Neither tried to stand.

“You're trespassing,” Peter said.

“Who in hell're you?” the tall one wheezed.

“The owner.”

“Since when? This is open ground.”

“Since a month ago. Didn't you see the posted signs?”

Neither answered. Peter picked up the hunting knife.

“What were you going to do with this when you caught her?”

“Caught who?”

Peter squatted by the tall one and aimed the knife-tip at his face. The man went pale.

“Naturally you weren't chasing anyone,” Peter said. “Were you?”

“Nothin' human.”

Peter felt a sickly-hot worm of long-suppressed rage stir in the back of his brain. It must have shown a little in
his face, because the man on the ground looked suddenly afraid.

“You leave my property,” Peter said quietly.

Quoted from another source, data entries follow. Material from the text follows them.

/-- A module response frame with its fields and stop bit (R153, Table 5-7). -/
def execSbResponse (p : Fin 64) (status : Fin 4) (count : Fin 16) (data : List Nat) (crc : Nat) (stop : Bool) (s : State) : Res :=
  live s (fun s =>
    let crcError := crc != responseCrc status count data
    match (s.optic p).cmds with
    | [] => s
    | m :: _ =>
      if status.val = 0 ∧ crcError = false ∧ stop = true then
        (s.updOptic p (fun o => { o with failed := 0 })).sbNext p
      else (if crcError then s.bump Cal.SB_CRC_ERRORS p else s).sbFail p m)

/-- No response within SB_TIMEOUT_US (R153). -/
def execSbTimeout (p : Fin 64) (s : State) : Res :=
  live s (fun s =>
    match (s.optic p).cmds with
    | [] => s
    | m :: _ =>
      if s.now < m.sentAt + s.nat Cal.SB_TIMEOUT_US p * usNs then s
      else (s.bump Cal.SB_TIMEOUTS p).sbFail p m)

/-- The module is absent (R154). -/
def execModuleAbsent (p : Fin 64) (s : State) : Res :=
  live s (fun s =>
    let s := s.put Pon.MODULE_PRESENT 0 p
    let s := s.updOptic p (fun o => { trgFree := o.trgFree })
    s.portFault p 3)

/-- OSB_DI goes idle high (R154): the chip reads the module's identity and calibration.
Log: 174 DESIGN CHOICE. -/
def execModuleDetected (p : Fin 64) (s : State) : Res :=
  live s (fun s =>
    let s := s.updOptic p (fun o => { reading := true, trgFree := o.trgFree })
    (s.sbSend p { op := 1, addr := 0, count := 2 }).sbSend p { op := 1, addr := 0x80, count := 6 })

/-- The identity read ends (R154, R148): known, unknown, and with or without c1. -/
def execModuleReadComplete (p : Fin 64) (modId caps : Nat) (cal0 cal1 : List Nat) (s : State) : Res :=
  live s (fun s =>
    if (s.optic p).reading = false then s
    else
      let s := s.put Pon.MODULE_PRESENT (if modId % 65536 = 0x4F53 then 1 else 0) p
      let s := s.put Cal.MODULE_ID (modId : Nat) p
      if modId % 65536 ≠ 0x4F53 then
        let s := s.updOptic p (fun o => { trgFree := o.trgFree })
        (s.event 0x3406 idCal [a8 p.val, a16 modId]).portFault p 3
      else
        let s := s.put Pon.C1_FITTED (caps % 2 : Nat) p
        let s := s.updOptic p (fun o => { o with
          reading := false, caps := caps, cal0 := cal0.take 6, cal1 := cal1.take 6, fresh0 := true, fresh1 := true })
        let s := s.sbSend p { op := 1, addr := 0xA0, count := 6 }
        let s := (s.sbWrite p 0 7 (s.get Cal.RAMP_US p 0)).sbWrite p 1 7 (s.get Cal.RAMP_US p 1)
        if caps % 2 = 0 then s.enterFault p 1 3 else s)

end Sys2Proof.Machine
end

He stood, stepped back, and tapped the flat of the knife against his thigh. For a moment he imagined beating them, maybe cutting on them. The suddenness and violence of the thoughts frightened him a little, so he considered hauling them into town to Sheriff Edmunds and making a formal complaint. The logistics troubled him; he might, he decided, end up hurting them even worse if they resisted. Peter tamped down the anger, made himself think it through. He was vaguely pleased with his self-control. “Leave and don't come back.”

The man nodded and scooted away from Peter before getting to his feet.

“Can I have my knife?”

Peter shook his head. For a moment he thought the man would argue. Instead he glared and turned toward his companion who had finally stood. Together they returned the way they had come.

Peter followed them, unnoticed. When they reached the county blacktop, they climbed into a mud-caked RV parked along the roadside. Nearly a minute passed before the engine started up. They headed south toward Saletcroix. Peter listened until the sound of the engine and the rumble of tires had faded to nothing. His hands trembled and his breath came ragged. He blinked at the visions re-emerging in his head. The violence he had suppressed broke loose on him, but with nothing at hand on which to vent itself, all he could do was keep very still until it passed.

When it had, or mostly had, passed, he set about trying to find the girl they had been chasing. He followed what signs he could, the crushed grass and broken foliage where
she had run back into the thick forest, but within fifty feet the trail ended abruptly at the base of a young tree. Peter walked a wider and wider circle until he knew he had simply lost her. Baffled and still a bit upset, he went back to the clearing.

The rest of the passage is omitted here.